但请注意!使用向量存储时,应将文档视为合理的删除单元,而非属于该文档的单个节点。在本例中,由于您仅插入了单个文本文件,因此所有节点都将具有相同的 ref_doc_id:
print("Nodes' ref_doc_id:")
print("\n".join([nws.node.ref_doc_id for nws in nodes_with_scores]))
Nodes' ref_doc_id: 12bc6987-366a-49eb-8de0-7b52340e4958 12bc6987-366a-49eb-8de0-7b52340e4958 12bc6987-366a-49eb-8de0-7b52340e4958
假设现在你需要删除已上传的文本文件:
new_store_instance.delete(nodes_with_scores[0].node.ref_doc_id)
重复执行完全相同的查询并立即检查结果。此时您应该看到没有找到任何结果:
nodes_with_scores = retriever.retrieve(
"What did the author study prior to working on AI?"
)
print(f"Found {len(nodes_with_scores)} nodes.")
Found 0 nodes.
元数据过滤¶
Cassandra 向量存储支持在查询时通过精确匹配的 key=value 键值对形式进行元数据过滤。以下操作单元(基于全新的 Cassandra 表)将演示这一功能。
本示例中,为简洁起见,仅加载了单个源文档(即 ../data/paul_graham/paul_graham_essay.txt 文本文件)。不过您会为该文档附加一些自定义元数据,以此演示如何通过文档附加元数据的条件限制来约束查询范围。

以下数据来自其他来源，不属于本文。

/-! ## Witnesses: for each statement with hypotheses, inputs that meet them together, each clause at a boundary -/

theorem witness_DecodeOfEncodeIsIdentity : Instr.wf (.mul 8191) = true := by decide
theorem witness_OpcodeMapIsTheTable : (8191 : Nat) ≤ 8191 := by decide
theorem witness_JmpSetsPcToOperand :
    (32 : Nat) ≤ 8191 ∧ (st 1 0 []).ctrl = .running ∧ (st 1 0 []).memSize.words ≤ 32 := by decide
theorem witness_JrpAddsOperandToPc :
    (1 : Nat) ≤ 8191 ∧ (st 31 0 []).pc.toNat + 1 < 2 ^ 32 ∧ (st 31 0 []).pc.toNat < (st 31 0 []).memSize.words ∧ (st 31 0 []).ctrl = .running ∧
      (st 31 0 []).memSize.words ≤ (st 31 0 []).pc.toNat + 1 := by decide
theorem witness_StoWritesTheAccumulator : Memory.wf (st 1 3 [(31, 9)]).memSize.words (st 1 3 [(31, 9)]).mem = true := by
  decide
theorem witness_DivDividesOrReportsZero :
    (operandWord (st 1 7 []) 5).toInt = 0 ∧ (operandWord (st 1 7 [(5, 1)]) 5).toInt ≠ 0 := by decide
theorem witness_StpHalts : ∃ t, exec (.stp 0) (st 1 0 []) = .next t := ⟨_, rfl⟩
theorem witness_ArithmeticWrapsModuloWord :
    ExactResult (.div 5) (st 1 (-2147483648) [(5, 0xFFFFFFFF)]).acc.toInt
      (operandWord (st 1 (-2147483648) [(5, 0xFFFFFFFF)]) (Instr.div 5).operand).toInt 2147483648 :=
  .inr (.inr (.inr (.inr ⟨5, rfl, by decide, by decide⟩)))
theorem witness_ArithmeticWrapsModuloWord_fits :
    ExactResult (.add 5) (st 1 2147483646 [(5, 1)]).acc.toInt (operandWord (st 1 2147483646 [(5, 1)]) 5).toInt 2147483647 :=
  .inr (.inr (.inl ⟨5, rfl, by decide⟩))
theorem witness_DivRoundsTowardZero :
    (st 1 (-7) [(5, 2)]).acc = BitVec.ofInt 32 (-7) ∧ operandWord (st 1 (-7) [(5, 2)]) 5 = BitVec.ofInt 32 2 ∧
      (operandWord (st 1 (-7) [(5, 2)]) 5).toInt ≠ 0 := by decide
theorem witness_AccumulatorInstructionsFrame : (.shr 5 : Instr) ∈ accumulatorInstrs 5 := by decide
theorem witness_StoreFrame : Memory.wf (st 1 3 []).memSize.words (st 1 3 []).mem = true ∧
    (0 : Nat) ≠ effectiveAddress (st 1 3 []) 33 := by decide
theorem witness_TransferCompareStopFrame :
    (.cmp 5 : Instr) ∈ ([.jmp 5, .jrp 5, .cmp 5, .stp 5] : List Instr) ∧ (.cmp 5 : Instr) ≠ .stp 5 := by decide
theorem witness_StepRunsTheDecodedInstruction : Executes (st 31 0 [(31, 0x02005)]) (.add 5) := by
  refine ⟨?_, ?_, ?_, ?_⟩ <;> decide
theorem witness_FetchOutsideMemoryFaults :
    (st 32 0 []).ctrl = .running ∧ (st 32 0 []).memSize.words ≤ (st 32 0 []).pc.toNat := by decide
theorem witness_AddressZeroIsSkipped : (st 0 0 [(0, 8195)]).ctrl = .running ∧ (st 0 0 [(0, 8195)]).pc = 0 := by decide
theorem witness_AddressZeroIsSkipped_jmp : Executes (st 31 0 []) (.jmp 0) := by
  refine ⟨?_, ?_, ?_, ?_⟩ <;> decide
theorem witness_ControllerStateTransitions_running :
    (st 1 0 [(1, 0x1C000)]).ctrl = .running ∧ ∃ t, step (st 1 0 [(1, 0x1C000)]) = .next t :=
  ⟨by decide, _, rfl⟩
theorem witness_ControllerStateTransitions_load : ∃ t, load [] (State.create .words32 0) = .success t := ⟨_, rfl⟩
theorem witness_ControllerStateTransitions_stopped : ({ st 1 0 [] with ctrl := .faulted }).ctrl ≠ .running := by decide
theorem witness_PcAdvancesUnlessWritten :
    (∃ t, exec (.stp 5) (st 1 0 []) = .next t) ∧ (∃ t, exec (.jmp 5) (st 1 0 []) = .next t) ∧
      (∃ t, exec (.jrp 5) (st 1 0 []) = .next t) ∧ (st 1 0 []).pc.toNat + 5 < 2 ^ 32 ∧ (∀ n, (.stp 5 : Instr) ≠ .jmp n) ∧ ∀ n, (.stp 5 : Instr) ≠ .jrp n :=
  ⟨⟨_, rfl⟩, ⟨_, rfl⟩, ⟨_, rfl⟩, by decide, by simp, by simp⟩
theorem witness_OnlyStoWritesMemory : Memory.wf 32 (st 1 3 [(1, 0x18005)]).mem = true ∧
    word (step (st 1 3 [(1, 0x18005)])) 5 ≠ some (Memory.read (st 1 3 [(1, 0x18005)]).mem 5) := by decide
theorem witness_OnlyFetchWritesInstructionRegister :
    (∃ t, step (st 1 0 [(1, 5)]) = .next t) ∧ ∃ t, exec (.add 5) (st 1 0 []) = .next t := ⟨⟨_, rfl⟩, ⟨_, rfl⟩⟩
theorem witness_IndexRegistersAreInert :
    (∃ t, exec (.add 5) (State.create .words64 3) = .next t) ∧ (∃ t, step (State.create .words64 3) = .next t) ∧
      (∃ t, load (wordText 5) (State.create .words64 3) = .success t) ∧
      load ['2'] (State.create .words64 3) = .formatError ∧ load [] (st 1 0 []) = .notFresh :=
  ⟨⟨_, rfl⟩, ⟨_, rfl⟩, ⟨_, rfl⟩, by decide, by decide⟩
theorem witness_ParametersNeverChange :
    (∃ t, step (st 1 0 []) = .next t) ∧ ∃ t, load [] (State.create .words32 0) = .success t := ⟨⟨_, rfl⟩, ⟨_, rfl⟩⟩
theorem witness_StoredWordIsFetched :
    ∃ t, exec (.sto 33) (st 5 0x1C000 []) = .next t ∧ Memory.wf 32 (st 5 0x1C000 []).mem = true ∧
      (t.setPc 1).mem = t.mem ∧ (t.setPc 1).memSize = t.memSize ∧ (t.setPc 1).ctrl = .running ∧
      (t.setPc 1).pc ≠ 0 ∧ (t.setPc 1).pc.toNat = effectiveAddress (st 5 0x1C000 []) 33 :=
  ⟨_, rfl, by decide, by decide, by decide, by decide, by decide, by decide⟩
theorem witness_ReadReturnsTheLastWrite :
    ([5, 0, 7] : List Word).length ≤ 32 ∧ ∀ p ∈ ([(31, 4), (0, 0), (31, 6)] : List (Nat × Word)), p.1 < 32 := by decide
theorem witness_CanonicalMemoriesWithEqualReadsAreEqual :
    Memory.wf 32 [(0, 1), (31, 2)] = true ∧ ∀ a < 32, Memory.read [(0, 1), (31, 2)] a = Memory.read [(0, 1), (31, 2)] a :=
  ⟨by decide, fun _ _ => rfl⟩
theorem witness_StepKeepsTheInvariant :
    (st 31 5 [(31, 0x11FFF)]).Inv ∧ ∃ t, step (st 31 5 [(31, 0x11FFF)]) = .next t :=
  ⟨⟨by decide, by decide, rfl, fun _ h => nomatch h⟩, _, rfl⟩
theorem witness_ReachableStatesMeetTheInvariant : Reachable (State.create .words64 2) := .create _ _
theorem witness_UnreadStateIsUnobservable :
    (st 1 0 []).AgreesWith { st 1 0 [] with ir := 7, xb := [1] } ∧ ∃ t, step (st 1 0 []) = .next t :=
  ⟨⟨rfl, rfl, rfl, rfl, rfl, rfl⟩, _, rfl⟩
theorem witness_StepRefinesTheFlatMachine : State.reset.Inv := ⟨by decide, by decide, rfl, fun _ h => nomatch h⟩
theorem witness_FirstInstructionIsAtAddressOne :
    ∃ s, load (fileText [0, 0x1C000]) (State.create .words32 0) = .success s :=
  ⟨_, load_of_parse (State.isFresh_create _ _) (ws := [0, 0x1C000]) (by decide)⟩
theorem witness_LoadWritesEveryLine :
    (∀ l ∈ [List.replicate 32 '1'], ValidLine l) ∧ [List.replicate 32 '1'].length ≤ MemSize.words32.words ∧
      List.replicate 32 '1' = (joinLines [List.replicate 32 '1']).dropLast := by
  refine ⟨fun l hl => ?_, by decide, by decide⟩
  rw [List.mem_singleton.1 hl]
  exact ⟨rfl, fun c hc => .inr (List.eq_of_mem_replicate hc)⟩
theorem witness_LoadChecksEveryLine : (∀ l ∈ [['1', '\r'], wordText 5], '\n' ∉ l) ∧
    [['1', '\r'], wordText 5].getLast? ≠ some [] := by decide
theorem witness_LoadIsDeclinedAfterAStep :
    (∃ t, step State.reset = .next t) ∧ ({ State.reset with ctrl := .halted }).ctrl ≠ .running := ⟨⟨_, rfl⟩, by decide⟩
theorem witness_HostRunEndsWhenNotRunning :
    (hostTrace 3 (st 1 0 [(1, 0x1C000)])).length < 3 ∧
      (hostTrace 3 (st 1 0 [(1, 0x1C000)])).getLast? =
        some { ran := true, stillRunning := false, event := .halt 1 } := by decide
theorem witness_PlacedWordRunsNext : (0x1C000 : Nat) < 2 ^ 32 ∧ Memory.rising (st 40 0 [(1, 2), (5, 3)]).mem = true := by decide
theorem witness_ToolchainWords : -(2 ^ 31) ≤ (-2147483648 : Int) ∧ (-2147483648 : Int) ≤ 2 ^ 31 - 1 := by decide
theorem witness_SymbolTableIsUniqueAndBounded :
    passOne [['A', ':'], ['B', ':']] 0 [] = .ok [(['A'], 0), (['B'], 1)] ∧
      passOne [['A', ':'], ['A', ':']] 0 [] = .error (.duplicateLabel ['A']) := by decide
theorem witness_AssembledFileLoads : ∃ out, assemble "STP\n".toList = .ok out ∧
    (addressedLines "STP\n".toList).length ≤ MemSize.words32.words := ⟨_, rfl, by decide⟩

md_storage_context = StorageContext.from_defaults(
vector_store=CassandraVectorStore(
table="cass_v_table_md", embedding_dimension=1536
)
)
def my_file_metadata(file_name: str):
"""Depending on the input file name, associate a different metadata."""
if "essay" in file_name:
source_type = "essay"
elif "dinosaur" in file_name:
# this (unfortunately) will not happen in this demo
source_type = "dinos"
else:
source_type = "other"
return {"source_type": source_type}
# Load documents and build index
md_documents = SimpleDirectoryReader(
"./data/paul_graham", file_metadata=my_file_metadata
).load_data()
md_index = VectorStoreIndex.from_documents(
md_documents, storage_context=md_storage_context
)
现在你已掌握:可以为查询引擎添加过滤功能了:
from llama_index.core.vector_stores import ExactMatchFilter, MetadataFilters
md_query_engine = md_index.as_query_engine(
filters=MetadataFilters(
filters=[ExactMatchFilter(key="source_type", value="essay")]
)
)
md_response = md_query_engine.query(
"did the author appreciate Lisp and painting?"
)
print(md_response.response)
Yes, the author appreciated Lisp and painting. They mentioned spending a significant amount of time working on Lisp and even building a new dialect of Lisp called Arc. Additionally, the author mentioned spending most of 2014 painting and experimenting with different techniques.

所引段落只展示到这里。